Я опускаю стекло и подставляю руку ветру, поворачиваю её так и этак. Машина Асгара очень удобна, и это уменьшает горечь от его опоздания. Он жуёт кончики усов и держит руль одной рукой. Смягчившись, я заявляю:

— Встреча была бесподобной.

— Я уже попросил прощения, — говорит он, — и ещё раз извиняюсь.

— Как называлась эта площадь? — спрашиваю я.

— Объезди весь мир, — отвечает он, — и всё-таки потом придётся обогнуть и эту площадь: дорога к дому прямо за ней.

— Ты не изменился, Асгар, — говорю я.

— А ты как? Всё та же самая?

Я смотрю на него: его большие невозмутимые глаза глядят прямо вперёд. Я вздрагиваю от хрипа устройства, укреплённого перед приборной панелью.

Голос по нескольку раз, в нос и неразборчиво, повторяет те же самые слова.

— Это не опасно, — говорит Асгар.

Я чувствую запах свежевыпеченного хлеба из танура, но не вижу булочной. И он говорит:

— Нюх твой по-прежнему остёр, чего нельзя сказать о зрении.

Люди переходят через улицы, спокойно лавируя между машинами.

— Эти люди, которые с утра до вечера на демонстрациях, — говорю я, — где они сейчас?

— Вот эти самые, — он указывает на прохожих, — и ещё многие другие.

— И все внезапно прониклись революционным духом?!

— Его величество, когда с вертолёта смотрел на демонстрации 18-го шахривара[2], сказал ровно те же слова.

— Вот видишь, Асгар, — говорю я, — шахиншах думает точно так же, как я.

— Ты внешностью пошла в шахиню, — отвечает двоюродный брат, — не знаю, как насчёт мудрости и интеллекта.

Когда я говорила с Асгаром по телефону, он не спросил о цели моего приезда, да и сейчас не выказывает интереса. Тётя Туба тоже должна была быть очень рассержена, раз не приехала в аэропорт. Уже несколько месяцев я с ней не говорила: Асгар под тем или иным предлогом не звал её к телефону. Машину он ведёт очень уверенно, проскакивая на жёлтый и даже на красный свет. Некоторые постовые, завидя «Кадиллак», подносят правую руку к виску и улыбаются.
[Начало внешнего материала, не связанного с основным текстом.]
-- ==== Sys2Proof/Machine/Observe.lean ====
section
/-! DEFINITION. What can be seen of the block: its output ports (spec 10_state.md R31 to R36), and the frame
projection of a trace (10_state.md R42). -/

namespace Sys2Proof.Machine

/-- The output ports: the pins (R31), `req_ready` (R32), the transport's byte (R33), the host port's
registered outputs (R34), `ce_out` (R35) and `status` (R36). -/
structure Outputs where
  pins    : BitVec 4
  reqReady : Bool
  txData  : Byte
  txValid : Bool
  fbRdata : Half
  fbErr   : Bool
  ceOut   : Half
  status  : BitVec 8
deriving DecidableEq, Repr

/-- The output ports of a state while the input wires are `i`. Only `ce_out` depends on the wires, and it
depends on nothing else (44_color_encoder.md R248). -/
def outputs (i : EdgeIn) (s : State) : Outputs where
  pins := s.pins
  reqReady := reqReady s
  txData := s.txb
  txValid := s.txv
  fbRdata := s.fbRdata
  fbErr := s.fbErr
  ceOut := colorFromRgb i.ceR i.ceG i.ceB
  status := status s

/-- An item of the frame projection: a phase, with its DC level and its bytes, or a wait. -/
inductive FrameItem where
  | phase (dc : Bool) (bytes : List Byte)
  | wait (ms : Half)
deriving DecidableEq, Repr

/-- The frame projection from a point where the bytes of `phase`, if any, were sent since CS last went low.
A phase is the bytes up to the next `Pin(CS, 1)`, at the DC level of its bytes; pin events are removed and
waits stay in place (10_state.md R42). A reset takes CS to 1 (R44), so it ends a phase too. A span with no
byte is no phase, and bytes that the trace leaves without a `Pin(CS, 1)` are its last phase (log 22). -/
def projectFrom : Option (Bool × List Byte) → List Event → List FrameItem
  | none, [] => []
  | some (dc, bs), [] => [.phase dc bs]
  | none, .byte b dc :: t => projectFrom (some (dc, [b])) t
  | some (dc, bs), .byte b _ :: t => projectFrom (some (dc, bs ++ [b])) t
  | none, .pin _ _ :: t => projectFrom none t
  | some (dc, bs), .pin p v :: t =>
    if p = .cs ∧ v = true then .phase dc bs :: projectFrom none t else projectFrom (some (dc, bs)) t
  | ph, .wait ms :: t => .wait ms :: projectFrom ph t
  | ph, .fault _ :: t => projectFrom ph t
  | none, .reset :: t => projectFrom none t
  | some (dc, bs), .reset :: t => .phase dc bs :: projectFrom none t

/-- The frame projection of a trace (10_state.md R42). -/
def frameProjection (t : List Event) : List FrameItem := projectFrom none t

/-- The number of bytes of a trace. -/
def byteCount : List Event → Nat
  | [] => 0
  | .byte _ _ :: t => byteCount t + 1
  | .pin _ _ :: t => byteCount t
  | .wait _ :: t => byteCount t
  | .fault _ :: t => byteCount t
  | .reset :: t => byteCount t

end Sys2Proof.Machine
end

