/-! ### countByte -/

@[simp] theorem countByte_cfg : s.countByte.cfg = s.cfg := rfl
@[simp] theorem countByte_urom : s.countByte.urom = s.urom := rfl
@[simp] theorem countByte_mode : s.countByte.mode = s.mode := rfl
@[simp] theorem countByte_prog : s.countByte.prog = s.prog := rfl
@[simp] theorem countByte_upc : s.countByte.upc = s.upc := rfl
@[simp] theorem countByte_uw : s.countByte.uw = s.uw := rfl
@[simp] theorem countByte_pending : s.countByte.pending = s.pending := rfl
@[simp] theorem countByte_sc : s.countByte.sc = s.sc + 1 := rfl
@[simp] theorem countByte_dlyMs : s.countByte.dlyMs = s.dlyMs := rfl
@[simp] theorem countByte_dlyPre : s.countByte.dlyPre = s.dlyPre := rfl
@[simp] theorem countByte_txb : s.countByte.txb = s.txb := rfl
@[simp] theorem countByte_txv : s.countByte.txv = s.txv := rfl
@[simp] theorem countByte_pins : s.countByte.pins = s.pins := rfl
@[simp] theorem countByte_initDone : s.countByte.initDone = s.initDone := rfl
@[simp] theorem countByte_reqErr : s.countByte.reqErr = s.reqErr := rfl
@[simp] theorem countByte_errCode : s.countByte.errCode = s.errCode := rfl
@[simp] theorem countByte_fb : s.countByte.fb = s.fb := rfl
@[simp] theorem countByte_trace : s.countByte.trace = s.trace := rfl
@[simp] theorem countByte_fbRdata : s.countByte.fbRdata = s.fbRdata := rfl
@[simp] theorem countByte_fbErr : s.countByte.fbErr = s.fbErr := rfl
@[simp] theorem countByte_xportHeld : s.countByte.xportHeld = s.xportHeld := rfl
@[simp] theorem countByte_rstHeld : s.countByte.rstHeld = s.rstHeld := rfl
@[simp] theorem countByte_inputs : s.countByte.inputs = s.inputs := rfl
@[simp] theorem countByte_edge : s.countByte.edge = s.edge := rfl

/-! ### fillStore -/

@[simp] theorem fillStore_cfg (v : Half) : (s.fillStore v).cfg = s.cfg := rfl
@[simp] theorem fillStore_urom (v : Half) : (s.fillStore v).urom = s.urom := rfl
@[simp] theorem fillStore_mode (v : Half) : (s.fillStore v).mode = s.mode := rfl
@[simp] theorem fillStore_prog (v : Half) : (s.fillStore v).prog = s.prog := rfl
@[simp] theorem fillStore_upc (v : Half) : (s.fillStore v).upc = s.upc := rfl
@[simp] theorem fillStore_uw (v : Half) : (s.fillStore v).uw = s.uw := rfl
@[simp] theorem fillStore_pending (v : Half) : (s.fillStore v).pending = s.pending := rfl
@[simp] theorem fillStore_sc (v : Half) : (s.fillStore v).sc = s.sc := rfl
@[simp] theorem fillStore_dlyMs (v : Half) : (s.fillStore v).dlyMs = s.dlyMs := rfl
@[simp] theorem fillStore_dlyPre (v : Half) : (s.fillStore v).dlyPre = s.dlyPre := rfl
@[simp] theorem fillStore_txb (v : Half) : (s.fillStore v).txb = s.txb := rfl
@[simp] theorem fillStore_txv (v : Half) : (s.fillStore v).txv = s.txv := rfl
@[simp] theorem fillStore_pins (v : Half) : (s.fillStore v).pins = s.pins := rfl
@[simp] theorem fillStore_initDone (v : Half) : (s.fillStore v).initDone = s.initDone := rfl
@[simp] theorem fillStore_reqErr (v : Half) : (s.fillStore v).reqErr = s.reqErr := rfl
@[simp] theorem fillStore_errCode (v : Half) : (s.fillStore v).errCode = s.errCode := rfl
@[simp] theorem fillStore_fb (v : Half) : (s.fillStore v).fb = Memory.write s.fb s.sc (fillByteAt v s.sc) := rfl
@[simp] theorem fillStore_trace (v : Half) : (s.fillStore v).trace = s.trace := rfl
@[simp] theorem fillStore_fbRdata (v : Half) : (s.fillStore v).fbRdata = s.fbRdata := rfl
@[simp] theorem fillStore_fbErr (v : Half) : (s.fillStore v).fbErr = s.fbErr := rfl
@[simp] theorem fillStore_xportHeld (v : Half) : (s.fillStore v).xportHeld = s.xportHeld := rfl
@[simp] theorem fillStore_rstHeld (v : Half) : (s.fillStore v).rstHeld = s.rstHeld := rfl
@[simp] theorem fillStore_inputs (v : Half) : (s.fillStore v).inputs = s.inputs := rfl
@[simp] theorem fillStore_edge (v : Half) : (s.fillStore v).edge = s.edge := rfl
Опять голос наполняет кабину:

— Я Сокол, я Сокол, вызываю Центр…

— Центр слушает.

— Я Сокол: зафиксировано ограбление…

— Я Центр…

— Не понимаю, повторите…

Голос и тон изменяются:

— Слушаюсь… Рост разыскиваемого — высокий.

— Проклятье, работай как следует! Разыскиваемый вооружён?
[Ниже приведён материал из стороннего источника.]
/-! ### Words accepted in IDLE (45_host_ops.md R261) -/

/-- Settles O17: `exec_idle`, the actions of the four operations written out. -/
theorem hostPhaseWordsAccepted : Obligations.HostPhaseWordsAccepted :=
  fun _ _ _ hm => ⟨exec_idle hm rfl, exec_idle hm rfl, exec_idle hm rfl, exec_idle hm rfl⟩

/-- Settles O18: `exec_idle`, a stub having no action. -/
theorem hostStubsAccepted : Obligations.HostStubsAccepted :=
  fun _ _ hm => ⟨exec_idle hm rfl, exec_idle hm rfl, exec_idle hm rfl, exec_idle hm rfl, exec_idle hm rfl⟩

/-- The operations that run as a host microword: those legal from the host that start no program. -/
def isHostOp : Instr → Bool
  | .nop | .wreg _ _ | .wcmd _ | .wdat _ | .powerOff | .powerOn | .contrast _ | .invert _ | .rotate _ => true
  | .delay _ | .pins _ _ | .fill _ | .stream | .endProg | .init | .showFb => false

theorem exec_idle_hostOp (hm : s.mode = .idle) (hj : isHostOp j = true) :
    exec j s = .next (s.acceptRequest j (actionsOf s.cfg j)) := by
  cases j with
  | nop | wreg | wcmd | wdat | powerOff | powerOn | contrast | invert | rotate => exact exec_idle hm rfl
  | delay | pins | fill | stream | endProg | init | showFb => exact absurd hj Bool.false_ne_true

/-! ### The run of a host microword (40_phase_sequencer.md R126, 70_reset_and_hazards.md R341) -/

/-- The edge that takes a host microword. -/
theorem step_hostTaken (h : AboutToTake w j s) (hj : isHostOp j = true) (hu : UndisturbedFor 1 s) :
    ∃ e, s.inputs = e :: s.inputs.tail ∧ step s = .next ((atPorts e s).acceptRequest j (actionsOf s.cfg j)) := by
  obtain ⟨hm, -, -, hd, e, r, hin, hvalid, rfl⟩ := h
  have hidle : s.mode ≠ .busy := by simp [hm]
  have hexec := exec_idle_hostOp (s := atPorts e s) (by simpa using hm) hj
  refine ⟨e, by simp [hin], ?_⟩
  rw [step_request hidle hin (hu.2 e (by simp [hin])) hvalid, takeRequest_of_ok hd, hexec, State.atPorts_cfg]

/-- A host microword is done when what ran between its request and its completion kept the sequencer's registers. -/
theorem hostWordDone_of_kept (hw : encode j = w) (hk : Kept ((atPorts e s).acceptRequest j acts) g)
    (hp : g.pending = []) (hv : g.txv = false) : HostWordDone w s (atPorts i g).completeHostOp where
  cfg := by simp [hk.cfg]
  urom := by simp [hk.urom]
  mode := rfl
  prog := rfl
  upc := by simp [hk.upc]
  uw := by simp [hk.uw, hw]
  pending := by simpa using hp
  txv := by simpa using hv
  initDone := by simp [hk.initDone]
  reqErr := by simp [hk.reqErr]
  errCode := by simp [hk.errCode]

/-- A host microword without actions is completed by the edge after its request. -/
theorem run_emptyHostWord (h : AboutToTake w j s) (hj : isHostOp j = true) (hacts : actionsOf s.cfg j = [])
    (hu : UndisturbedFor 2 s) :
    ∃ u t, RunsTo 1 s u ∧ u.mode = .busy ∧ RunsTo 2 s t ∧ HostWordDone w s t ∧ t.trace = s.trace ∧
      t.pins = s.pins ∧ t.sc = s.sc ∧ t.txb = s.txb ∧ t.dlyMs = s.dlyMs ∧ t.dlyPre = s.dlyPre ∧
      ((∀ e ∈ s.inputs.take 2, noHostWrite e = true) → SameBytes s t) := by
  obtain ⟨e, hin, hstep⟩ := step_hostTaken h hj (hu.mono (by omega))
  obtain ⟨-, -, hv, hd, -⟩ := h
  rw [hacts] at hstep
  have hdrop : ((atPorts e s).acceptRequest j []).inputs = s.inputs.drop 1 := by simp
  obtain ⟨i, hin', hcomplete⟩ := step_complete rfl rfl rfl (hu.drop (m := 1) hdrop)
  refine ⟨_, _, runsTo_one hstep, rfl, runsTo_add (runsTo_one hstep) (runsTo_one hcomplete),
    hostWordDone_of_kept (encode_of_decode hd) (Kept.refl _) rfl (by simpa using hv), by simp, by simp, by simp,
    by simp, by simp, by simp, fun hq a => ?_⟩
  rw [show 2 = 1 + 1 from rfl, List.take_add, List.forall_mem_append, ← hdrop] at hq
  have he : (atPorts e s).fb = s.fb := atPorts_fb e s (hq.1 e (by rw [hin]; simp))
  have hi := atPorts_fb i ((atPorts e s).acceptRequest j []) (hq.2 i (by rw [hin']; simp))
  simp [hi, he]

/-- What a host microword leaves whose actions are pins, drains and sends of given bytes. -/
structure HostActionsDone (w : Microword) (acts : List Action) (s t : State) : Prop where
  done : HostWordDone w s t
  sc : t.sc = s.sc
  dlyMs : t.dlyMs = s.dlyMs
  dlyPre : t.dlyPre = s.dlyPre
  pins : t.pins = pinsAfter s.pins acts
  trace : t.trace = s.trace ++ actEvents s.fb s.sc s.pins acts
  bytes : QuietFor (1 + acts.length + 1) s → SameBytes s t

/-- Such a word takes its request, one calm edge for each action, and its completion. -/
theorem run_hostWord (h : AboutToTake w j s) (hj : isHostOp j = true)
    (hacts : ∀ a ∈ actionsOf s.cfg j, phaseAction a = true) (hcount : sendCount (actionsOf s.cfg j) = 0)
    (hc : CalmFor (1 + (actionsOf s.cfg j).length + 1) s) :
    ∃ t, RunsTo (1 + (actionsOf s.cfg j).length + 1) s t ∧ HostActionsDone w (actionsOf s.cfg j) s t := by
  obtain ⟨e, hin, hstep⟩ := step_hostTaken h hj (.of_calm (hc.mono (by omega)))
  obtain ⟨-, -, hv, hd, -⟩ := h
  have hdrop : ((atPorts e s).acceptRequest j (actionsOf s.cfg j)).inputs = s.inputs.drop 1 := by simp
  have hdisp : Dispatched ((atPorts e s).acceptRequest j (actionsOf s.cfg j)) :=
    .of_noSend (by simpa using hv) (acts_ok s.cfg j).head
  obtain ⟨g, hrun, hk, hpend, hgv, hpins, htrace, hsc, hms, hpre, hgin, hfb⟩ :=
    run_phaseActions (actionsOf s.cfg j) _ rfl rfl hacts hdisp ((hc.mono (Nat.le_succ _)).drop hdrop)
      (absurd hcount) (absurd hcount)
  have hrest : g.inputs = s.inputs.drop (1 + (actionsOf s.cfg j).length) := by rw [hgin, hdrop, List.drop_drop]
  obtain ⟨i, hin', hcomplete⟩ := step_complete hk.mode hpend hk.prog (.of_calm (hc.drop hrest))
  refine ⟨_, runsTo_add (runsTo_add (runsTo_one hstep) hrun) (runsTo_one hcomplete),
    hostWordDone_of_kept (encode_of_decode hd) hk hpend hgv, ?_, ?_, ?_, ?_, ?_, ?_⟩
  · simp [hsc, hcount]
  · simp [hms]
  · simp [hpre]
  · simp [hpins]
  · simp [htrace, actEvents_noSend (atPorts e s).fb s.fb s.sc s.sc s.pins _ hcount]
  · intro hq a
    have he : (atPorts e s).fb = s.fb := atPorts_fb e s (hq.2 e (by rw [hin]; simp))
    have hg : g.fb = (atPorts e s).fb := hfb ((hq.mono (Nat.le_succ _)).drop hdrop).2
    have hi : (atPorts i g).fb = g.fb := atPorts_fb i g ((hq.drop hrest).2 i (by rw [hin']; simp))
    simp [hi, hg, he]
— Так точно. Представляет опасность.

Асгар берёт трубку переговорного устройства — она красивого голубого цвета — и говорит:

— Я Орёл, я Орёл, вызываю Центр…

— Центр слушает вас.

— Центр, к нам опять перешли на волну, как поняли?

— Понял вас, какой приказ?

— Распорядитесь, чтобы нашу линию не занимали. Как поняли?

— Понял, слушаюсь.

Я беру трубку: она неожиданно тяжёлая. Спрашиваю:

— Тебе очень нравится твоя работа?

Асгар трогает пышную шевелюру цвета воронова крыла, в которой, кстати, немало и седых волосков, и говорит:

— Ты остра, кузина.

— Но ты не ответил, — настаиваю я. — Ты очень любишь свою работу?

— Не любить работу, в которой нет ни шаха, ни нищего?.. Ну, раз уж ты об этом заговорила, не забудь главного: всегда нужно считать свою работу самой важной в мире.

Мы застряли перед красным сигналом светофора. Постовой на перекрёстке истекает потом и всячески старается нас пропустить. Асгар, мигнув фарами, говорит ему, чтобы он успокоился. Паренёк — в руке жвачка с петухом на упаковке — прилип лицом к стеклу. Асгар опускает стекло. Лицо у мальчишки закопчённое. Хотя на улице не холодно, он натянул до бровей свою шерстяную белую шапочку. Схватив монету из руки Асгара, исчезает позади машины. Я говорю:

— Что за должность у тебя, Асгар, что свет всегда дают зелёный?

Он смотрит на меня, и взгляд его тяжёл и печален.

— Жизнь за границей тебя изменила, — отвечает он. — Мыслишь иначе.

— Женщины — тоже часть общества, — говорю я, — и они раньше или позже видят тайное, как и явное.

Асгар указывает на женщину-нищенку с привязанным за спиной ребёнком и говорит:

— Иной подлец вот этого в толк не возьмёт: как можно уплетать корку простого хлеба, да ещё и Бога благодарить.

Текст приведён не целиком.